Bowles has appeared in numerous TV shows, including Arrested Development, CSI: Crime Scene Investigation, Judging Amy and Private Practice. She has appeared with Louis-Dreyfus in programs such as Seinfeld, as a waitress at the diner; The New Adventures of Old Christine, Watching Ellie, and Veep. She has also appeared in some feature films. In April 2010, she was cast as Holly Cleary, a Wiccan, in the vampire television series True Blood.

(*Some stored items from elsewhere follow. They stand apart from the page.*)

-- ==== Sys2Proof/Machine/Grants.lean ====
section
/-! DEFINITION. Peer records, grants and sessions (R505, R506, R508, R509). -/
namespace Sys2Proof.Machine

/-- The record of a peer. -/
def State.peerRec (s : State) (k : Nat) : Option Peer := s.net.peers.find k

/-- A peer's record replaced. -/
def State.setPeer (s : State) (k : Nat) (p : Peer) : State := s.setNet { s.net with peers := s.net.peers.put k p }

/-- Records with sessions. -/
def State.sessions (s : State) : List (Nat × Session) := s.net.peers.filterMap fun e => e.2.session.map fun x => (e.1, x)

/-- The subscriptions that a grant carried end with it: what the peer could read without one stays (R487). -/
def State.dropGranted (s : State) (id : PeerId) : State :=
  let keep (x : Subscription) : Bool :=
    x.peer ≠ id || match lookupRow x.key.area x.key.idx x.key.sub with
      | some (r, _) => openAtNone r false
      | none => false
  let l := s.subscriptions.filter keep
  ({ s with subscriptions := l } : State).wr Obj.SUBSCRIPTIONS (l.length : Nat)

/-- A session ends (R487, R509). -/
def State.endSession (s : State) (k : Nat) : State :=
  match s.peerRec k with
  | none => s
  | some p =>
    let s := s.setPeer k { p with session := none }
    ({ s with peerLevel := s.peerLevel.del k } : State).dropGranted p.id

/-- The first number from one on that a list does not hold; `fuel` exceeds the length of the list. -/
def firstUnused (used : List Nat) (m : Nat) : Nat → Nat → Nat
  | 0, n => n % m
  | fuel + 1, n => if used.contains (n % m) then firstUnused used m fuel (n + 1) else n % m

/-- A session number not in use and not 0; the spec does not say which (assumption 1). -/
def State.newSession (s : State) : Nat × State :=
  let (n, s) := s.drawNat (2 ^ 32)
  (firstUnused (0 :: s.sessions.map fun x => x.2.number) (2 ^ 32) 64 n, s)

/-- GRANT_CHALLENGE: a fresh nonce of 32 bytes, held for the peer that reads it for 10 s (R508). -/
def execGrantChallenge (who : Requester) (s : State) : Host.Outcome State Fault Refusal :=
  .next (s.onRead who Obj.GRANT_CHALLENGE 0 0 512 0 fun s =>
    let (b, s) := s.drawBytes 32
    let s := match who with
      | .peer k => (match s.peerRec k with
          | some p => s.setPeer k { p with challenge := some (b, s.time) }
          | none => s)
      | .tenant _ | .host _ | .enclave _ | .secure => s
    s.answer .ok b)

/-- A request for a session taken apart: level, ephemeral key, delegation if any, signature (R508, R509). -/
structure GrantReq where
  level : Nat
  key : Bytes
  delegation : Bytes
  signature : Bytes
deriving DecidableEq, Repr

/-- The fields of `GRANT_REQUEST`: the signature stands last (R508, R509). -/
def parseGrant (b : Bytes) : GrantReq :=
  { level := byteAt b 0, key := slice b 1 97, delegation := slice b 98 (b.length - 194), signature := b.drop (b.length - 96) }

/-- A delegation verifies: attestation key and identity, signed with the EXPERT grant key (R509). -/
def State.delegationOk (s : State) (pub d : Bytes) : Bool :=
  Config.sha384 pub = s.blob Obj.GRANT_KEY_EXPERT && Config.ecdsaVerify pub (Config.sha384 (d.take 145)) (d.drop 145)

/-- The signature of a request verifies (R508, R509). `pub` is the grant key that stands for the hash, which no object holds
(assumption 3). -/
def State.grantSigned (s : State) (nonce pub : Bytes) (q : GrantReq) : Bool :=
  let digest := Config.sha384 (nonce ++ toBE 1 q.level ++ q.key ++ s.blob Obj.DEVICE_IDENTITY)
  if q.delegation.isEmpty then
    Config.sha384 pub = s.blob (if q.level = 1 then Obj.GRANT_KEY_BASIC else Obj.GRANT_KEY_EXPERT) && Config.ecdsaVerify pub digest q.signature
  else q.level = 2 && s.delegationOk pub q.delegation && Config.ecdsaVerify (q.delegation.take 97) digest q.signature

/-- The outcome of a request: NO_CHALLENGE 2, LEVEL 3, SIGNATURE 1, FULL 4, in this order; 0 OK (R508, R509). -/
def State.grantOutcome (s : State) (p : Peer) (pub : Bytes) (q : GrantReq) : Nat :=
  match p.challenge with
  | none => 2
  | some (nonce, at_) =>
    if at_ + 10000000000 < s.time then 2
    else if q.level ≠ 1 && q.level ≠ 2 then 3
    else if !s.grantSigned nonce pub q then 1
    else if 32 ≤ (s.sessions.filter fun x => (s.peerRec x.1).map (·.id) ≠ some p.id).length then 4
    else 0

/-- A session opens: the key comes from the agreement of the ephemeral keys, with the nonce as salt (R508). The number in the
result is little-endian (R11). -/
def State.openSession (s : State) (k : Nat) (p : Peer) (q : GrantReq) : State :=
  let nonce := match p.challenge with
    | some (b, _) => b
    | none => []
  let (secret, s) := s.drawBytes 48
  let (number, s) := s.newSession
  let x : Session := { number := number, level := if q.level = 2 then .expert else .basic,
                       key := Config.hkdf (Config.ecdh secret q.key) nonce, lastAt := s.time }
  let s := s.setPeer k { p with session := some x }
  let s : State := { s with peerLevel := s.peerLevel.put k x.level }
  let s := s.wrBlob Obj.GRANT_RESULT ([0] ++ toLE 4 number ++ Config.publicKey secret)
  s.completeResult Obj.GRANT_RESULT 0

/-- GRANT_REQUEST (R508, R509). -/
def execGrantRequest (who : Requester) (data pub : Bytes) (s : State) : Host.Outcome State Fault Refusal :=
  .next (s.onRequest who fun s =>
    match s.checkAccess who Obj.GRANT_REQUEST true with
    | some x => (s.mailboxSpoof who Obj.GRANT_REQUEST 0 0 0 (some x)).answer x
    | none =>
      if data.length ≠ 194 && data.length ≠ 435 then s.answer .badRange
      else s.guarded (s.needHwReady 9) fun s =>
        let s := s.startResult Obj.GRANT_RESULT who
        let q := parseGrant data
        let s := match who with
          | .peer k => (match s.peerRec k with
              | some p =>
                let o := s.grantOutcome p pub q
                if o = 0 then s.openSession k p q else s.completeResult Obj.GRANT_RESULT o
              | none => s.completeResult Obj.GRANT_RESULT 2)
          | .tenant _ | .host _ | .enclave _ | .secure => s.completeResult Obj.GRANT_RESULT 2
        s.answer .ok)

/-- GRANT_END: the peer writes its own session's number (R509). -/
def execGrantEnd (who : Requester) (v : Nat) (s : State) : Host.Outcome State Fault Refusal :=
  .next (s.onWrite who Obj.GRANT_END v 0 0 512 0 fun s =>
    let mine (k : Nat) : Bool := match (s.peerRec k).bind Peer.session with
      | some x => x.number = v
      | none => false
    let s := match who with
      | .peer k => if mine k then s.endSession k else s
      | .tenant _ | .host _ | .enclave _ | .secure => s
    s.answer .ok)

/-- SESSION_IDLE: no valid frame for `GRANT_IDLE_S` (R509). -/
def execSessionIdle (k : Fin 32) (s : State) : Host.Outcome State Fault Refusal :=
  .next (s.firmware fun s => match (s.peerRec k).bind Peer.session with
    | some x => if x.lastAt + s.rdN Obj.GRANT_IDLE_S * 1000000000 ≤ s.time then s.endSession k else s
    | none => s)

/-- The record of a peer is freed (R506). -/
def State.freePeer (s : State) (k : Nat) : State :=
  ({ s with peerLevel := s.peerLevel.del k } : State).setNet { s.net with peers := s.net.peers.del k }

/-- PEER_RECORD_IDLE: a peer without a session has sent no request for 60 s (R506). -/
def execPeerRecordIdle (k : Fin 32) (s : State) : Host.Outcome State Fault Refusal :=
  .next (s.firmware fun s => match s.peerRec k with
    | some p => if p.session.isNone && p.lastAt + 60000000000 ≤ s.time then s.freePeer k else s
    | none => s)

/-- A change of a grant key hash ends the sessions opened under it (R509). -/
def State.endKeySessions (s : State) (level : Level) : State :=
  s.each (s.sessions.filter fun x => x.2.level = level) fun s x => s.endSession x.1

/-! ### Records and sequence numbers -/

/-- What becomes of a request by its SEQ (R505). -/
inductive SeqAction where
  | act | duplicate | reject
deriving DecidableEq, Repr

/-- The three cases of R505, with the record after a request that is acted on. -/
def Peer.take (p : Peer) (seq : Nat) : SeqAction × Peer :=
  let d := modDiff 16 seq p.last
  if 1 ≤ d && d ≤ 1024 then
    (.act, { p with last := seq, recorded := seq :: p.recorded.filter fun x => modDiff 16 seq x < 1024 })
  else if d = 0 || 64513 ≤ d then
    if p.recorded.contains seq then (.duplicate, p) else (.act, { p with recorded := seq :: p.recorded })
  else (.reject, p)

/-- The record of a peer by its identity. -/
def State.peerOf (s : State) (id : PeerId) : Option (Nat × Peer) := s.net.peers.find? fun e => e.2.id = id

/-- The least recently active of a list of records. -/
def oldestPeer (l : List (Nat × Peer)) : Option (Nat × Peer) :=
  l.foldl (fun b e => match b with
    | none => some e
    | some w => if e.2.lastAt < w.2.lastAt then some e else some w) none

/-- A place for a new peer: a free number, which the spec does not choose (assumption 1), else that of the least recently active peer
without a session; none where all hold sessions (R506). -/
def State.placePeer (s : State) : Option Nat × State :=
  if s.net.peers.length < 32 then
    let (n, s) := s.drawNat 32
    (some (firstUnused (s.net.peers.map fun e => e.1) 32 32 n), s)
  else match oldestPeer (s.net.peers.filter fun e => e.2.session.isNone) with
    | some e => (some e.1, s.freePeer e.1)
    | none => (none, s)

/-- A request of a peer meets its record: it is acted on, or is a duplicate, or is discarded and counted (R505, R506). Answers the
record's number where the request goes on. -/
def State.takeSeq (s : State) (id : PeerId) (seq : Nat) : (SeqAction × Nat) × State :=
  match s.peerOf id with
  | some (k, p) =>
    (match p.take seq with
    | (.reject, _) => ((.reject, k), s.count Obj.SEQ_REJECTS)
    | (a, p') => ((a, k), s.setPeer k { p' with lastAt := s.time }))
  | none =>
    match s.placePeer with
    | (some k, s) => ((.act, k), s.setPeer k { id := id, last := seq, recorded := [seq], lastAt := s.time })
    | (none, s) => ((.reject, 0), s.count Obj.SEQ_REJECTS)

/-- A response is kept among the peer's last 16 (R505). -/
def State.cacheResponse (s : State) (k seq : Nat) (b : Bytes) : State :=
  match s.peerRec k with
  | some p => s.setPeer k { p with cached := ((seq, b) :: p.cached).take 16 }
  | none => s

end Sys2Proof.Machine
end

She currently appears on XM radio's Take Five channel, where she does features for their Five Minute Magazine.

Personal life
In 2004 Bowles married actor Patrick Fischler, whom she met in college. Their daughter, Fia Lucille Fischler, was born in April 2009.

Filmography

Film

Television

References

External links 

Living people
American film actresses
American television actresses
Place of birth missing (living people)
20th-century American actresses
21st-century American actresses
American radio personalities
Tisch School of the Arts alumni
Actresses from Washington, D.C.
Year of birth missing (living people)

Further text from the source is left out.